The idea of putting pulses together like a puzzle to boost optic fibers' throughput isn't new. However, the "puzzle" had never been "solved" before: despite attempts using sophisticated and costly infrastructures, nobody had managed to make it work accurately enough - until now. The EPFL team used a simple laser and modulator to generate a pulse that is more than 99% perfect.

Fine-tuning the system

Practically speaking, the shape of pulse is determined by its spectrum. In this case, in order to be able to generate the "jigsaw puzzle," the spectrum needs to be rectangular. This means that all the frequencies in the pulse need to be of the same intensity. Professors Brès and Thévenaz had this in mind when modulating their lasers.

Simple lasers are generally made up essentially of just one color - i.e., one optical frequency - with a very narrow spectrum. This is rather like a violin that has only one string. However, a laser can be subtly modulated (using a device called a modulator) so that it has other colors/frequencies. The result is a pulse composed of several different colors, with a larger spectrum. The problem is that the pulse's main color generally still tends to be more intense than the others. This means the spectrum won't have the rectangular shape needed. For that, each color in the pulse needs to be of the same intensity, rather like getting the strings of a violin to vibrate with the same force, but without making any other strings nearby vibrate.

The team thus made a series of subtle adjustments based on a concept known as a "frequency comb" and succeeded in generating pulses with almost perfectly rectangular spectrum.
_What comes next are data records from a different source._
-- ==== Sys2Proof/Laws/Buffer.lean ====
section
/-! SUPPORT. The payload buffer: a read after a write, the canonical form, the checked accesses. -/

namespace Sys2Proof.Laws

open Sys2Proof.Machine

@[simp] theorem bufRead_nil (a : Nat) : bufRead [] a = none := rfl

@[simp] theorem bufRead_bufWrite_same (m : Memory) (a : Nat) (b : Byte) : bufRead (bufWrite m a b) a = some b := by
  induction m with
  | nil => simp [bufWrite, bufRead]
  | cons c m ih =>
    obtain ⟨k, v⟩ := c
    simp only [bufWrite]
    split_ifs with h₁ h₂
    · simp [bufRead]
    · simp [bufRead]
    · simp [bufRead, ih, Ne.symm h₂]

theorem bufRead_bufWrite_other (m : Memory) {a x : Nat} (b : Byte) (h : x ≠ a) :
    bufRead (bufWrite m a b) x = bufRead m x := by
  induction m with
  | nil => simp [bufWrite, bufRead, Ne.symm h]
  | cons c m ih =>
    obtain ⟨k, v⟩ := c
    simp only [bufWrite]
    split_ifs with h₁ h₂
    · simp [bufRead, Ne.symm h]
    · subst h₂; simp [bufRead, Ne.symm h]
    · simp [bufRead, ih]

theorem bufRead_bufWrite (m : Memory) (a x : Nat) (b : Byte) :
    bufRead (bufWrite m a b) x = if x = a then some b else bufRead m x := by
  split_ifs with h
  · subst h; simp
  · exact bufRead_bufWrite_other m b h

theorem bufWrite_index_mem {m : Memory} {a : Nat} {b : Byte} {c : Host.Cell} (h : c ∈ bufWrite m a b) :
    c.1 = a ∨ c ∈ m := by
  induction m with
  | nil => simp [bufWrite] at h; simp [h]
  | cons d m ih =>
    obtain ⟨k, v⟩ := d
    simp only [bufWrite] at h
    split_ifs at h with h₁ h₂
    · rcases List.mem_cons.1 h with h | h
      · simp [h]
      · exact .inr h
    · rcases List.mem_cons.1 h with h | h
      · simp [h]
      · exact .inr (List.mem_cons_of_mem _ h)
    · rcases List.mem_cons.1 h with h | h
      · simp [h]
      · rcases ih h with h | h
        · exact .inl h
        · exact .inr (List.mem_cons_of_mem _ h)

/-- The empty buffer, the one after reset, is in canonical form. -/
theorem wf_nil : Memory.wf [] := List.Pairwise.nil

/-- Writing keeps the canonical form: no other operation changes the buffer. -/
theorem bufWrite_wf {m : Memory} (h : m.wf) (a : Nat) (b : Byte) : (bufWrite m a b).wf := by
  induction m with
  | nil => simp [bufWrite, Memory.wf]
  | cons c m ih =>
    obtain ⟨k, v⟩ := c
    obtain ⟨hk, hm⟩ := List.pairwise_cons.1 h
    simp only [bufWrite]
    split_ifs with h₁ h₂
    · exact List.pairwise_cons.2 ⟨fun d hd => by
        rcases List.mem_cons.1 hd with hd | hd
        · simpa [hd] using h₁
        · exact lt_trans h₁ (hk d hd), h⟩
    · subst h₂; exact List.pairwise_cons.2 ⟨hk, hm⟩
    · refine List.pairwise_cons.2 ⟨fun d hd => ?_, ih hm⟩
      rcases bufWrite_index_mem hd with hd | hd
      · show k < d.1; omega
      · exact hk d hd

theorem memWrite_ok {P : Params} {d : Decoder} {i : Nat} (v : Byte) (h : i < P.rxCap) :
    memWrite P d i v = .ok { d with buf := bufWrite d.buf i v } := by
  simp [memWrite, h]

theorem memWrite_error {P : Params} {d : Decoder} {i : Nat} (v : Byte) (h : P.rxCap ≤ i) :
    memWrite P d i v = .error .writeOutsideBuffer := by
  simp [memWrite, Nat.not_lt.2 h]

theorem memRead_ok {P : Params} {d : Decoder} {i : Nat} (h : i < P.rxCap) : memRead P d i = .ok (cell d i) := by
  simp [memRead, h]

/-- A written cell shows what was written. -/
theorem cell_of_bufRead {d : Decoder} {i : Nat} {b : Byte} (h : bufRead d.buf i = some b) : cell d i = b := by
  simp [cell, h]

@[simp] theorem length_cells (d : Decoder) (n : Nat) : (cells d n).length = n := by simp [cells]

theorem cells_succ (d : Decoder) (n : Nat) : cells d (n + 1) = cells d n ++ [cell d n] := by
  simp [cells, List.range_succ]

/-- Two decoders whose cells below `n` show the same bytes show the same prefix. -/
theorem cells_congr {d e : Decoder} {n : Nat} (h : ∀ i, i < n → cell d i = cell e i) : cells d n = cells e n := by
  refine List.map_congr_left fun i hi => h i (List.mem_range.1 hi)

/-- Cells that were all written with the bytes of `p` show `p`. -/
theorem cells_eq_of_bufRead {d : Decoder} {p : List Byte} (h : ∀ i, i < p.length → bufRead d.buf i = p[i]?) :
    cells d p.length = p := by
  refine List.ext_getElem (by simp) fun i h₁ h₂ => ?_
  have := h i h₂
  rw [List.getElem?_eq_getElem h₂] at this
  simp [cells, cell_of_bufRead this]

end Sys2Proof.Laws
end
This constitutes a real breakthrough, since the team has succeeded in producing the long-sought-after "Nyquist sinc pulses." Professor Thévenaz recounts how it all started: "Camille and I were talking with a Visiting Professor at the University of Leipzig, and we realized that by teaming up we might be able to develop this new approach."

The technology is already mature

The new pulses could well generate interest among many telecommunications-industry market participants. The technology is already mature, as well as 100% optic and relatively cheap. In addition, it appears that it could fit on a simple chip. "It almost seems too good to be true," says Prof. Thévenaz.

This is a graphical illustration of square-shaped light signals sent through an optic fiber for 10x-enhanced data throughput.